**Data:**
/-- DMA accesses stay inside the buffers: whenever a DMA step is enabled, its pointer is a multiple of 4 at a word of the
lock holder's region, and all four bytes are mapped (rules R53, R54, R112). -/
def Obligations.DmaStaysInBuffers : Prop :=
  ∀ s : State, SystemInv s →
    (s.dmaTxEnabled = true → ∃ h k, s.lock = some h ∧ k < (s.latch h).n.toNat ∧
      s.tpr.toNat = (s.latch h).tx.toNat + 4 * k ∧ s.tpr.toNat % 4 = 0 ∧
      ∀ j < 4, isMapped s.cfg (s.tpr.toNat + j) = true) ∧
    (s.dmaRxEnabled = true → ∃ h k, s.lock = some h ∧ k < (s.latch h).n.toNat ∧
      s.rpr.toNat = (s.latch h).rx.toNat + 4 * k ∧ s.rpr.toNat % 4 = 0 ∧
      ∀ j < 4, isMapped s.cfg (s.rpr.toNat + j) = true)

/-- A TRANSCEIVE responds only after all its words moved: at the step that appends the OK response of a requester in T5,
which is that requester's own step, both counts and `INFL` are 0, both pointers stand at the end of their regions, and
the engine, its line, the signal and the callback slot are back at their idle values; the step frees the lock, ends the
command and changes nothing else (rules R59, R109, R114 item (3)). -/
def Obligations.ResponseAfterLastWord : Prop :=
  ∀ (s t : State) (r : Nat), SystemInv s → s.phase r = .t5 → step s = .next t →
    t.trace = s.trace ++ [.rsp r .ok 0 none] →
    s.moves = .task r :: t.moves ∧ s.lock = some r ∧ s.tcr = 0 ∧ s.rcr = 0 ∧ s.infl = 0 ∧
      s.tpr = (s.latch r).tx + BitVec.ofNat 32 (4 * (s.latch r).n.toNat) ∧
      s.rpr = (s.latch r).rx + BitVec.ofNat 32 (4 * (s.latch r).n.toNat) ∧
      s.en = false ∧ s.done = false ∧ s.sig = false ∧ s.nvicSpi = false ∧ s.cb = none ∧ s.spiH = .idle ∧
      t.phase r = .idle ∧ (∀ r', r' ≠ r → t.reqs[r']? = s.reqs[r']?) ∧
      t = { s with moves := t.moves, lock := none, trace := t.trace, reqs := t.reqs }

/-! ### Reset -/

/-- The values reset gives, for every launch (rule R200). -/
def Obligations.ResetValues : Prop :=
  ∀ (cfg : Params) (mem : Memory) (levels : Vector Word 3) (scripts : List (List Item)),
    let s := State.launch cfg mem levels scripts
    s.ready = false ∧ s.ieDone = false ∧ s.en = false ∧ s.done = false ∧ s.sig = false ∧ s.nvicSpi = false ∧
    s.lock = none ∧ s.waitq = [] ∧ s.cb = none ∧ s.infl = 0 ∧ s.spiH = .idle ∧ s.trace = [] ∧
    (∀ r, s.phase r = .idle) ∧ s.mem = mem ∧
    ∀ b : BankId, (s.bank b).nvic = false ∧ (s.bank b).isr = 0 ∧ (s.bank b).imr = 0 ∧ (s.bank b).disp = .idle ∧
      (s.bank b).level = levels[b] ∧ ∀ p : PinId, (s.bank b).mode[p] = none ∧ (s.bank b).hook[p] = none

/-- Right after reset the only enabled steps are pin events and requesters taking their first script item: every
interrupt is disabled and the engine is stopped (rule R201). -/
def Obligations.OnlyCommandsAndPinsAfterReset : Prop :=
  ∀ (cfg : Params) (mem : Memory) (levels : Vector Word 3) (scripts : List (List Item)) (m : Move),
    (State.launch cfg mem levels scripts).enabled m = true →
    isEnvironmentMove m = true ∨ ∃ r items, m = .task r ∧ scripts[r]? = some items ∧ items ≠ []

/-- Reset in flight abandons the transfer: lock, signal, phases, enables, masks and hooks return to their reset values
with no response, and memory and pin levels stay (rules R200, R202). -/
def Obligations.ResetAbandonsTransfer : Prop :=
  ∀ s : State,
    s.rst.mem = s.mem ∧ s.rst.trace = [] ∧ s.rst.lock = none ∧ s.rst.waitq = [] ∧ s.rst.sig = false ∧
    s.rst.en = false ∧ s.rst.done = false ∧ s.rst.infl = 0 ∧ s.rst.nvicSpi = false ∧ s.rst.cb = none ∧
    s.rst.ready = false ∧ s.rst.ieDone = false ∧ s.rst.spiH = .idle ∧ (∀ r, s.rst.phase r = .idle) ∧
    ∀ b : BankId, s.rst.bank b = Bank.atReset (s.bank b).level

/-! ### Rules of the whole machine -/

/-- Who writes the SPI elements: each changes only in the step the access table names (rule R39). -/
def Obligations.SpiElementsKeepTheirWriters : Prop :=
  ∀ (s t : State) (m : Move) (rest : List Move), s.moves = m :: rest → step s = .next t →
    (t.done ≠ s.done → (∃ v, m = .dmaRx v ∧ t.done = true) ∨ (m = .spi ∧ s.spiH = .a ∧ t.done = false)) ∧
    (t.sig ≠ s.sig → (m = .spi ∧ s.spiH = .c ∧ t.sig = true) ∨
      ∃ r, m = .task r ∧ s.phase r = .t4 ∧ t.sig = false) ∧
    (t.en ≠ s.en → (m = .spi ∧ s.spiH = .d1 ∧ t.en = false) ∨ ∃ r, m = .task r ∧ s.phase r = .t3c ∧ t.en = true) ∧
    (t.nvicSpi ≠ s.nvicSpi → (m = .spi ∧ s.spiH = .d2 ∧ t.nvicSpi = false) ∨
      ∃ r, m = .task r ∧ s.phase r = .t3b ∧ t.nvicSpi = true) ∧
    (t.cb ≠ s.cb → (m = .spi ∧ s.spiH = .b ∧ t.cb = none) ∨ ∃ r, m = .task r ∧ s.phase r = .t2) ∧
    (t.lock ≠ s.lock → ∃ r, m = .task r ∧
      ((s.phase r = .t1 ∧ s.lock = none ∧ t.lock = some r) ∨ (s.phase r = .t5 ∧ t.lock = none))) ∧
    (t.waitq ≠ s.waitq →
      (∃ r, m = .task r ∧ s.phase r = .t1) ∨ ∃ tx rx n cb, s.presents m (.transceive tx rx n cb)) ∧
    ((t.tpr ≠ s.tpr ∨ t.tcr ≠ s.tcr) → m = .dmaTx ∨ ∃ r, m = .task r ∧ s.phase r = .t3a) ∧
    ((t.rpr ≠ s.rpr ∨ t.rcr ≠ s.rcr) → (∃ v, m = .dmaRx v) ∨ ∃ r, m = .task r ∧ s.phase r = .t3a) ∧
    (t.infl ≠ s.infl → m = .dmaTx ∨ ∃ v, m = .dmaRx v) ∧
    (t.spiH ≠ s.spiH → m = .spi) ∧
    ((t.ready ≠ s.ready ∨ t.ieDone ≠ s.ieDone) → s.presents m .init)

/-- Who writes the GPIO elements: each changes only in the step the access table names, in that step's bank, and the
hook, the mode, the mask bit and the level of a pin only in a step for that pin; a status bit is set only in a PIN_EVENT
of its pin and cleared only in the dispatcher's read, which clears the whole register; a changed hook, mode or bit holds
what its step writes (rules R32, R39). -/
def Obligations.GpioElementsKeepTheirWriters : Prop :=
  ∀ (s t : State) (m : Move) (rest : List Move) (b : BankId), s.moves = m :: rest → step s = .next t →
    (∀ p : PinId, (t.bank b).hook[p] ≠ (s.bank b).hook[p] →
      ∃ r, m = .task r ∧ s.phase r = .g3 ∧ (s.latch r).bank = b ∧ (s.latch r).pin = p ∧
        (t.bank b).hook[p] = some (s.latch r).hook) ∧
    (∀ p : PinId, (t.bank b).mode[p] ≠ (s.bank b).mode[p] →
      ∃ r, m = .task r ∧ s.phase r = .g2 ∧ (s.latch r).bank = b ∧ (s.latch r).pin = p ∧
        (t.bank b).mode[p] = some (s.latch r).mode) ∧
    (∀ p : PinId, (t.bank b).imr.getLsbD p ≠ (s.bank b).imr.getLsbD p →
      (∃ bank pin, bank.toNat = b.val ∧ pin.toNat = p.val ∧ s.presents m (.gpioUnregister bank pin) ∧
        (t.bank b).imr.getLsbD p = false) ∨
      ∃ r, m = .task r ∧ (s.latch r).bank = b ∧ (s.latch r).pin = p ∧
        ((s.phase r = .g1 ∧ (t.bank b).imr.getLsbD p = false) ∨
          (s.phase r = .g4 ∧ (t.bank b).imr.getLsbD p = true))) ∧
    (∀ p : PinId, (t.bank b).isr.getLsbD p ≠ (s.bank b).isr.getLsbD p →
      (m = .gpio b ∧ (s.bank b).disp = .entered ∧ (t.bank b).isr = 0) ∨
        ∃ v choice, m = .pin b p v choice ∧ (t.bank b).isr.getLsbD p = true) ∧
    (∀ p : PinId, (t.bank b).level.getLsbD p ≠ (s.bank b).level.getLsbD p →
      ∃ v choice, m = .pin b p v choice ∧ (t.bank b).level.getLsbD p = v) ∧
    ((t.bank b).disp ≠ (s.bank b).disp → m = .gpio b) ∧
    ((t.bank b).nvic ≠ (s.bank b).nvic → s.presents m .init)

/-- Who writes memory: a byte changes only in a DMA_RX step, among the four bytes at `RPR`, or in a requester's own store,
among the bytes it names (rules R39, R51). -/
def Obligations.MemoryKeepsItsWriters : Prop :=
  ∀ (s t : State) (m : Move) (rest : List Move) (a : Nat), Memory.wf s.mem → s.moves = m :: rest → step s = .next t →
    Memory.readByte t.mem a ≠ Memory.readByte s.mem a →
    (∃ v, m = .dmaRx v ∧ s.en = true ∧ ∃ k < 4, a = (s.rpr + BitVec.ofNat 32 k).toNat) ∨
    (∃ r q width addr v items, m = .task r ∧ s.reqs[r]? = some q ∧ q.ph = .idle ∧
      q.script = .store width addr v :: items ∧ ∃ k < width.bytes, a = (addr + BitVec.ofNat 32 k).toNat)

/-- The holder keeps the lock until its own T5, which is also its response (rules R58, R103, R109, R114 item (4)). -/
def Obligations.LockHeldUntilResponse : Prop :=
  ∀ (s t : State) (m : Move) (rest : List Move) (h : Nat), MutualExclusion s → s.moves = m :: rest →
    step s = .next t → s.lock = some h →
    t.lock = some h ∨
      (m = .task h ∧ s.phase h = .t5 ∧ t.lock = none ∧ t.trace = s.trace ++ [.rsp h .ok 0 none])

/-- Banks are independent of each other and of the SPI path: a step of a bank's dispatcher or pins changes that bank and
the trace, and nothing else (`43_gpio_dispatch.md`; vector V-G38). -/
def Obligations.BanksAreIndependent : Prop :=
  ∀ (s t : State) (m : Move) (rest : List Move) (b : BankId), s.moves = m :: rest →
    (m = .gpio b ∨ ∃ p v choice, m = .pin b p v choice) → step s = .next t →
    t = { s with moves := rest, banks := t.banks, trace := t.trace } ∧ ∀ b' : BankId, b' ≠ b → t.bank b' = s.bank b'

**Problem description:** Go through the records and count the lines that include the string "levels"; state that number alone.

**Task output:** 6